Artist

Gert-jan Prins

Genre: Classical ,Avant-Garde Music ,Noise
Origin: U.S.A
Listen on Coda
Active on the Dutch improvised music circuit from the mid-'80s onward, Gert-Jan Prins remained largely overlooked in avant-garde circles until the late '90s, when his participation in MIMEO (Music in Movement Electronic Orchestra) and the appearance of his solo release Live on the German imprint Grob brought wider attention.
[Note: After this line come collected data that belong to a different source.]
@[simp] theorem beginCheckpoint_keeps (ws : List Waiter) (s : State) :
    (beginCheckpoint ws s).pending = s.pending ∧ (beginCheckpoint ws s).powered = s.powered ∧
    (beginCheckpoint ws s).second = s.second ∧ (beginCheckpoint ws s).cursors = s.cursors ∧
    (beginCheckpoint ws s).audit = s.audit ∧ (beginCheckpoint ws s).intake.sources = s.intake.sources ∧
    (beginCheckpoint ws s).intake.ageings = s.intake.ageings ∧
    (beginCheckpoint ws s).comp.headHeld = s.comp.headHeld ∧
    (beginCheckpoint ws s).comp.closesOwed = s.comp.closesOwed ∧ (beginCheckpoint ws s).comp.codes = s.comp.codes ∧
    (beginCheckpoint ws s).media.flash = s.media.flash ∧ (beginCheckpoint ws s).ret.today = s.ret.today ∧
    (beginCheckpoint ws s).ret.lastSwept = s.ret.lastSwept ∧ (beginCheckpoint ws s).ret.classes = s.ret.classes ∧
    (beginCheckpoint ws s).ret.holds = s.ret.holds ∧ (beginCheckpoint ws s).ret.sweeps = s.ret.sweeps ∧
    (beginCheckpoint ws s).ret.suspended = s.ret.suspended ∧ (beginCheckpoint ws s).ret.lastDay = s.ret.lastDay ∧
    (beginCheckpoint ws s).ret.lastExtend = s.ret.lastExtend ∧ (beginCheckpoint ws s).ret.erasing = s.ret.erasing ∧
    (beginCheckpoint ws s).cat.profile = s.cat.profile ∧ (beginCheckpoint ws s).cat.params = s.cat.params ∧
    (beginCheckpoint ws s).cat.channel = s.cat.channel ∧ (beginCheckpoint ws s).cat.last = s.cat.last ∧
    (beginCheckpoint ws s).cat.newer = s.cat.newer ∧ (beginCheckpoint ws s).cat.owed = s.cat.owed ∧
    (beginCheckpoint ws s).cat.owedWaiters = s.cat.owedWaiters ∧ (beginCheckpoint ws s).cat.load = s.cat.load ∧
    (beginCheckpoint ws s).cat.pendingFormat = s.cat.pendingFormat ∧
    (beginCheckpoint ws s).cat.formatCounter = s.cat.formatCounter ∧
    (beginCheckpoint ws s).cat.format = s.cat.format ∧ (∀ p, ((beginCheckpoint ws s).link p).up = (s.link p).up) ∧
    (∀ p, ((beginCheckpoint ws s).link p).epoch = (s.link p).epoch) ∧
    (∀ p, ((beginCheckpoint ws s).link p).outstanding = (s.link p).outstanding) ∧
    (∀ p, ((beginCheckpoint ws s).link p).sending = (s.link p).sending) ∧
    (∀ p, ((beginCheckpoint ws s).link p).replyTurn = (s.link p).replyTurn) ∧
    (∀ p, ((beginCheckpoint ws s).link p).frames = (s.link p).frames) ∧
    (∀ p, ((beginCheckpoint ws s).link p).line noticeLinkError = (s.link p).line noticeLinkError) ∧
    (∀ p, ((beginCheckpoint ws s).link p).line noticeFileAborted = (s.link p).line noticeFileAborted) ∧
    (∀ p, ((beginCheckpoint ws s).link p).line noticeCursorClosed = (s.link p).line noticeCursorClosed) ∧
    (∀ p, ((beginCheckpoint ws s).link p).line noticeCheckpointDone = (s.link p).line noticeCheckpointDone) ∧
    (∀ p, ((beginCheckpoint ws s).link p).line noticeHoldChanged = (s.link p).line noticeHoldChanged) ∧
    (∀ p, ((beginCheckpoint ws s).link p).line noticeFindings = (s.link p).line noticeFindings) := by
  simp only [beginCheckpoint]
  repeat' split
  all_goals simp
Comparable to Lionel Marchetti and Xavier Charles, he built his standing as a live improviser chiefly through an unconventional rig that incorporates radios and televisions; by reshaping broadcast signals, adjusting FM frequencies, and pulling clicks, cuts, and noise from open-air transmissions, he fashions textures that are abrasive yet expansive.
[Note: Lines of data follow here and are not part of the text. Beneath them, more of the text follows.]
@[simp] theorem freeCursorsOf_keeps (q : Port) (s : State) :
    (freeCursorsOf q s).pending = s.pending ∧ (freeCursorsOf q s).powered = s.powered ∧
    (freeCursorsOf q s).second = s.second ∧ (freeCursorsOf q s).intake = s.intake ∧
    (freeCursorsOf q s).comp = s.comp ∧ (freeCursorsOf q s).ret = s.ret ∧ (freeCursorsOf q s).audit = s.audit ∧
    (freeCursorsOf q s).cat = s.cat ∧ (freeCursorsOf q s).fault = s.fault ∧
    (∀ p, (freeCursorsOf q s).link p = s.link p) ∧ (freeCursorsOf q s).media.pointer = s.media.pointer ∧
    (freeCursorsOf q s).media.slotWait = s.media.slotWait ∧ (freeCursorsOf q s).media.flash = s.media.flash := by
  unfold freeCursorsOf
  generalize List.range Config.cursors = l
  induction l generalizing s with
  | nil => simp
  | cons a l ih =>
    simp only [List.foldl_cons, ih]
    split <;> simp

@[simp] theorem abortAllSlots_keeps (s : State) :
    (abortAllSlots s).pending = s.pending ∧ (abortAllSlots s).powered = s.powered ∧
    (abortAllSlots s).second = s.second ∧ (abortAllSlots s).cursors = s.cursors ∧ (abortAllSlots s).comp = s.comp ∧
    (abortAllSlots s).media = s.media ∧ (abortAllSlots s).ret = s.ret ∧ (abortAllSlots s).audit = s.audit ∧
    (abortAllSlots s).cat = s.cat ∧ (abortAllSlots s).fault = s.fault ∧ (∀ p, (abortAllSlots s).link p = s.link p) ∧
    (abortAllSlots s).intake.sources = s.intake.sources ∧ (abortAllSlots s).intake.ageings = s.intake.ageings := by
  unfold abortAllSlots
  generalize List.range Config.intakeSlots = l
  induction l generalizing s with
  | nil => simp
  | cons a l ih =>
    simp only [List.foldl_cons, ih]
    split <;> simp

@[simp] theorem askCatalogRead_keeps (c k : Nat) (s : State) :
    (askCatalogRead c k s).pending = s.pending ∧ (askCatalogRead c k s).powered = s.powered ∧
    (askCatalogRead c k s).second = s.second ∧ (askCatalogRead c k s).cursors = s.cursors ∧
    (askCatalogRead c k s).intake = s.intake ∧ (askCatalogRead c k s).comp = s.comp ∧
    (askCatalogRead c k s).ret = s.ret ∧ (askCatalogRead c k s).audit = s.audit ∧
    (askCatalogRead c k s).cat = s.cat ∧ (askCatalogRead c k s).fault = s.fault ∧
    (∀ p, (askCatalogRead c k s).link p = s.link p) ∧ (askCatalogRead c k s).media.dir = s.media.dir ∧
    (askCatalogRead c k s).media.pointer = s.media.pointer ∧
    (askCatalogRead c k s).media.slotWait = s.media.slotWait ∧
    (askCatalogRead c k s).media.flash = s.media.flash := by
  simp [askCatalogRead]

@[simp] theorem askFormatErase_keeps (c k : Nat) (s : State) :
    (askFormatErase c k s).pending = s.pending ∧ (askFormatErase c k s).powered = s.powered ∧
    (askFormatErase c k s).second = s.second ∧ (askFormatErase c k s).cursors = s.cursors ∧
    (askFormatErase c k s).intake = s.intake ∧ (askFormatErase c k s).comp = s.comp ∧
    (askFormatErase c k s).ret = s.ret ∧ (askFormatErase c k s).audit = s.audit ∧
    (askFormatErase c k s).cat = s.cat ∧ (askFormatErase c k s).fault = s.fault ∧
    (∀ p, (askFormatErase c k s).link p = s.link p) ∧ (askFormatErase c k s).media.dir = s.media.dir ∧
    (askFormatErase c k s).media.pointer = s.media.pointer ∧
    (askFormatErase c k s).media.slotWait = s.media.slotWait ∧
    (askFormatErase c k s).media.flash = s.media.flash := by
  simp [askFormatErase]

@[simp] theorem endLoadWith_keeps (a : ArchiveState) (s : State) :
    (endLoadWith a s).pending = s.pending ∧ (endLoadWith a s).powered = s.powered ∧
    (endLoadWith a s).second = s.second ∧ (endLoadWith a s).cursors = s.cursors ∧
    (endLoadWith a s).intake = s.intake ∧ (endLoadWith a s).comp = s.comp ∧ (endLoadWith a s).media = s.media ∧
    (endLoadWith a s).ret = s.ret ∧ (endLoadWith a s).audit = s.audit ∧ (endLoadWith a s).fault = s.fault ∧
    (endLoadWith a s).cat.profile = s.cat.profile ∧ (endLoadWith a s).cat.params = s.cat.params ∧
    (endLoadWith a s).cat.channel = s.cat.channel ∧ (endLoadWith a s).cat.state = s.cat.state ∧
    (endLoadWith a s).cat.last = s.cat.last ∧ (endLoadWith a s).cat.newer = s.cat.newer ∧
    (endLoadWith a s).cat.waiters = s.cat.waiters ∧ (endLoadWith a s).cat.owed = s.cat.owed ∧
    (endLoadWith a s).cat.owedWaiters = s.cat.owedWaiters ∧ (endLoadWith a s).cat.buffer = s.cat.buffer ∧
    (endLoadWith a s).cat.sharesOk = s.cat.sharesOk ∧ (endLoadWith a s).cat.pendingFormat = s.cat.pendingFormat ∧
    (endLoadWith a s).cat.formatCounter = s.cat.formatCounter ∧ (endLoadWith a s).cat.format = s.cat.format ∧
    (∀ p, ((endLoadWith a s).link p).up = (s.link p).up) ∧
    (∀ p, ((endLoadWith a s).link p).epoch = (s.link p).epoch) ∧
    (∀ p, ((endLoadWith a s).link p).outstanding = (s.link p).outstanding) ∧
    (∀ p, ((endLoadWith a s).link p).sending = (s.link p).sending) ∧
    (∀ p, ((endLoadWith a s).link p).replyTurn = (s.link p).replyTurn) ∧
    (∀ p, ((endLoadWith a s).link p).frames = (s.link p).frames) ∧
    (∀ p k, ((endLoadWith a s).link p).line k = (s.link p).line k) := by
  simp only [endLoadWith]
  repeat' split
  all_goals simp

@[simp] theorem beginReads_keeps (s : State) :
    (beginReads s).pending = s.pending ∧ (beginReads s).powered = s.powered ∧ (beginReads s).second = s.second ∧
    (beginReads s).cursors = s.cursors ∧ (beginReads s).intake = s.intake ∧ (beginReads s).comp = s.comp ∧
    (beginReads s).ret = s.ret ∧ (beginReads s).audit = s.audit ∧ (beginReads s).fault = s.fault ∧
    (beginReads s).media.dir = s.media.dir ∧ (beginReads s).media.pointer = s.media.pointer ∧
    (beginReads s).media.slotWait = s.media.slotWait ∧ (beginReads s).media.flash = s.media.flash ∧
    (beginReads s).cat.profile = s.cat.profile ∧ (beginReads s).cat.params = s.cat.params ∧
    (beginReads s).cat.channel = s.cat.channel ∧ (beginReads s).cat.state = s.cat.state ∧
    (beginReads s).cat.last = s.cat.last ∧ (beginReads s).cat.newer = s.cat.newer ∧
    (beginReads s).cat.waiters = s.cat.waiters ∧ (beginReads s).cat.owed = s.cat.owed ∧
    (beginReads s).cat.owedWaiters = s.cat.owedWaiters ∧ (beginReads s).cat.buffer = s.cat.buffer ∧
    (beginReads s).cat.sharesOk = s.cat.sharesOk ∧ (beginReads s).cat.pendingFormat = s.cat.pendingFormat ∧
    (beginReads s).cat.formatCounter = s.cat.formatCounter ∧ (beginReads s).cat.format = s.cat.format ∧
    (∀ p, ((beginReads s).link p).up = (s.link p).up) ∧ (∀ p, ((beginReads s).link p).epoch = (s.link p).epoch) ∧
    (∀ p, ((beginReads s).link p).outstanding = (s.link p).outstanding) ∧
    (∀ p, ((beginReads s).link p).sending = (s.link p).sending) ∧
    (∀ p, ((beginReads s).link p).replyTurn = (s.link p).replyTurn) ∧
    (∀ p, ((beginReads s).link p).frames = (s.link p).frames) ∧
    (∀ p k, ((beginReads s).link p).line k = (s.link p).line k) := by
  have h1 : ∀ (c : Nat) (l : List Nat) (t : State), ((List.foldl (fun u k => askCatalogRead c k u) t l).pending = t.pending ∧
      (List.foldl (fun u k => askCatalogRead c k u) t l).powered = t.powered ∧
      (List.foldl (fun u k => askCatalogRead c k u) t l).second = t.second ∧
      (List.foldl (fun u k => askCatalogRead c k u) t l).cursors = t.cursors ∧
      (List.foldl (fun u k => askCatalogRead c k u) t l).intake = t.intake ∧
      (List.foldl (fun u k => askCatalogRead c k u) t l).comp = t.comp ∧
      (List.foldl (fun u k => askCatalogRead c k u) t l).ret = t.ret ∧
      (List.foldl (fun u k => askCatalogRead c k u) t l).audit = t.audit ∧
      (List.foldl (fun u k => askCatalogRead c k u) t l).fault = t.fault ∧
      (List.foldl (fun u k => askCatalogRead c k u) t l).media.dir = t.media.dir ∧
      (List.foldl (fun u k => askCatalogRead c k u) t l).media.pointer = t.media.pointer ∧
      (List.foldl (fun u k => askCatalogRead c k u) t l).media.slotWait = t.media.slotWait ∧
      (List.foldl (fun u k => askCatalogRead c k u) t l).media.flash = t.media.flash ∧
      (List.foldl (fun u k => askCatalogRead c k u) t l).cat.profile = t.cat.profile ∧
      (List.foldl (fun u k => askCatalogRead c k u) t l).cat.params = t.cat.params ∧
      (List.foldl (fun u k => askCatalogRead c k u) t l).cat.channel = t.cat.channel ∧
      (List.foldl (fun u k => askCatalogRead c k u) t l).cat.state = t.cat.state ∧
      (List.foldl (fun u k => askCatalogRead c k u) t l).cat.last = t.cat.last ∧
      (List.foldl (fun u k => askCatalogRead c k u) t l).cat.newer = t.cat.newer ∧
      (List.foldl (fun u k => askCatalogRead c k u) t l).cat.waiters = t.cat.waiters ∧
      (List.foldl (fun u k => askCatalogRead c k u) t l).cat.owed = t.cat.owed ∧
      (List.foldl (fun u k => askCatalogRead c k u) t l).cat.owedWaiters = t.cat.owedWaiters ∧
      (List.foldl (fun u k => askCatalogRead c k u) t l).cat.buffer = t.cat.buffer ∧
      (List.foldl (fun u k => askCatalogRead c k u) t l).cat.sharesOk = t.cat.sharesOk ∧
      (List.foldl (fun u k => askCatalogRead c k u) t l).cat.pendingFormat = t.cat.pendingFormat ∧
      (List.foldl (fun u k => askCatalogRead c k u) t l).cat.formatCounter = t.cat.formatCounter ∧
      (List.foldl (fun u k => askCatalogRead c k u) t l).cat.format = t.cat.format ∧
      (∀ p, ((List.foldl (fun u k => askCatalogRead c k u) t l).link p).up = (t.link p).up) ∧
      (∀ p, ((List.foldl (fun u k => askCatalogRead c k u) t l).link p).epoch = (t.link p).epoch) ∧
      (∀ p, ((List.foldl (fun u k => askCatalogRead c k u) t l).link p).outstanding = (t.link p).outstanding) ∧
      (∀ p, ((List.foldl (fun u k => askCatalogRead c k u) t l).link p).sending = (t.link p).sending) ∧
      (∀ p, ((List.foldl (fun u k => askCatalogRead c k u) t l).link p).replyTurn = (t.link p).replyTurn) ∧
      (∀ p, ((List.foldl (fun u k => askCatalogRead c k u) t l).link p).frames = (t.link p).frames) ∧
      (∀ p k, ((List.foldl (fun u k => askCatalogRead c k u) t l).link p).line k = (t.link p).line k)) := by
    intro c l
    induction l with
    | nil => simp
    | cons a l ih => intro t; simp [ih]
  have h2 : ∀ (l : List Nat) (t : State), ((List.foldl (fun u c => askCatalogRead c 8 (askCatalogRead c 0 u)) t l).pending = t.pending ∧
      (List.foldl (fun u c => askCatalogRead c 8 (askCatalogRead c 0 u)) t l).powered = t.powered ∧
      (List.foldl (fun u c => askCatalogRead c 8 (askCatalogRead c 0 u)) t l).second = t.second ∧
      (List.foldl (fun u c => askCatalogRead c 8 (askCatalogRead c 0 u)) t l).cursors = t.cursors ∧
      (List.foldl (fun u c => askCatalogRead c 8 (askCatalogRead c 0 u)) t l).intake = t.intake ∧
      (List.foldl (fun u c => askCatalogRead c 8 (askCatalogRead c 0 u)) t l).comp = t.comp ∧
      (List.foldl (fun u c => askCatalogRead c 8 (askCatalogRead c 0 u)) t l).ret = t.ret ∧
      (List.foldl (fun u c => askCatalogRead c 8 (askCatalogRead c 0 u)) t l).audit = t.audit ∧
      (List.foldl (fun u c => askCatalogRead c 8 (askCatalogRead c 0 u)) t l).fault = t.fault ∧
      (List.foldl (fun u c => askCatalogRead c 8 (askCatalogRead c 0 u)) t l).media.dir = t.media.dir ∧
      (List.foldl (fun u c => askCatalogRead c 8 (askCatalogRead c 0 u)) t l).media.pointer = t.media.pointer ∧
      (List.foldl (fun u c => askCatalogRead c 8 (askCatalogRead c 0 u)) t l).media.slotWait = t.media.slotWait ∧
      (List.foldl (fun u c => askCatalogRead c 8 (askCatalogRead c 0 u)) t l).media.flash = t.media.flash ∧
      (List.foldl (fun u c => askCatalogRead c 8 (askCatalogRead c 0 u)) t l).cat.profile = t.cat.profile ∧
      (List.foldl (fun u c => askCatalogRead c 8 (askCatalogRead c 0 u)) t l).cat.params = t.cat.params ∧
      (List.foldl (fun u c => askCatalogRead c 8 (askCatalogRead c 0 u)) t l).cat.channel = t.cat.channel ∧
      (List.foldl (fun u c => askCatalogRead c 8 (askCatalogRead c 0 u)) t l).cat.state = t.cat.state ∧
      (List.foldl (fun u c => askCatalogRead c 8 (askCatalogRead c 0 u)) t l).cat.last = t.cat.last ∧
      (List.foldl (fun u c => askCatalogRead c 8 (askCatalogRead c 0 u)) t l).cat.newer = t.cat.newer ∧
      (List.foldl (fun u c => askCatalogRead c 8 (askCatalogRead c 0 u)) t l).cat.waiters = t.cat.waiters ∧
      (List.foldl (fun u c => askCatalogRead c 8 (askCatalogRead c 0 u)) t l).cat.owed = t.cat.owed ∧
      (List.foldl (fun u c => askCatalogRead c 8 (askCatalogRead c 0 u)) t l).cat.owedWaiters = t.cat.owedWaiters ∧
      (List.foldl (fun u c => askCatalogRead c 8 (askCatalogRead c 0 u)) t l).cat.buffer = t.cat.buffer ∧
      (List.foldl (fun u c => askCatalogRead c 8 (askCatalogRead c 0 u)) t l).cat.sharesOk = t.cat.sharesOk ∧
      (List.foldl (fun u c => askCatalogRead c 8 (askCatalogRead c 0 u)) t l).cat.pendingFormat = t.cat.pendingFormat ∧
      (List.foldl (fun u c => askCatalogRead c 8 (askCatalogRead c 0 u)) t l).cat.formatCounter = t.cat.formatCounter ∧
      (List.foldl (fun u c => askCatalogRead c 8 (askCatalogRead c 0 u)) t l).cat.format = t.cat.format ∧
      (∀ p, ((List.foldl (fun u c => askCatalogRead c 8 (askCatalogRead c 0 u)) t l).link p).up = (t.link p).up) ∧
      (∀ p, ((List.foldl (fun u c => askCatalogRead c 8 (askCatalogRead c 0 u)) t l).link p).epoch = (t.link p).epoch) ∧
      (∀ p, ((List.foldl (fun u c => askCatalogRead c 8 (askCatalogRead c 0 u)) t l).link p).outstanding = (t.link p).outstanding) ∧
      (∀ p, ((List.foldl (fun u c => askCatalogRead c 8 (askCatalogRead c 0 u)) t l).link p).sending = (t.link p).sending) ∧
      (∀ p, ((List.foldl (fun u c => askCatalogRead c 8 (askCatalogRead c 0 u)) t l).link p).replyTurn = (t.link p).replyTurn) ∧
      (∀ p, ((List.foldl (fun u c => askCatalogRead c 8 (askCatalogRead c 0 u)) t l).link p).frames = (t.link p).frames) ∧
      (∀ p k, ((List.foldl (fun u c => askCatalogRead c 8 (askCatalogRead c 0 u)) t l).link p).line k = (t.link p).line k)) := by
    intro l
    induction l with
    | nil => simp
    | cons a l ih => intro t; simp [ih]
  simp only [beginReads]
  repeat' split
  all_goals simp [h1, h2]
Although formally trained as a percussionist, Prins launched his first substantial ensemble, the industrial-free jazz unit Gorgonzola Legs, which issued the sole album Piscatorial Debris in 1988. In 1992 he co-established the label X-OR alongside saxophonist Luc Houtkamp; the pair toured frequently as a duo, later documented on Houtkamp’s The Duo Recordings, and also collaborated in larger configurations that featured European free-improvisation figures such as Johannes Bauer, Misha Mengelberg, and Fred Van Hove. Numerous Prins-led recordings appeared on X-OR throughout the 1990s, yet mounting tensions between the partners culminated in his formal departure from the label in 2001.

During this period Prins gradually consolidated a presence in and around Amsterdam. His debut solo effort, Noise Capture (1998), attracted scant notice, but an invitation to join the multinational group MIMEO accelerated his profile and enabled further artistic growth. Over the ensuing three years he pushed his methods in more extreme directions; the positive reception accorded MIMEO’s Electric Chair + Table, issued by Grob in 2000, directly paved the way for his follow-up solo album on the same respected label. The initial recording from his duo with pianist Cor Fuhler, The Flirts, emerged the next year on the U.S. imprint Erstwhile. A further recurring venture is the trio E-RAX alongside Peter Van Bergen and Thomas Lehn; when Christian Fennesz substituted for Lehn at a 2000 Total Music Meeting performance, the results were later released as Dawn.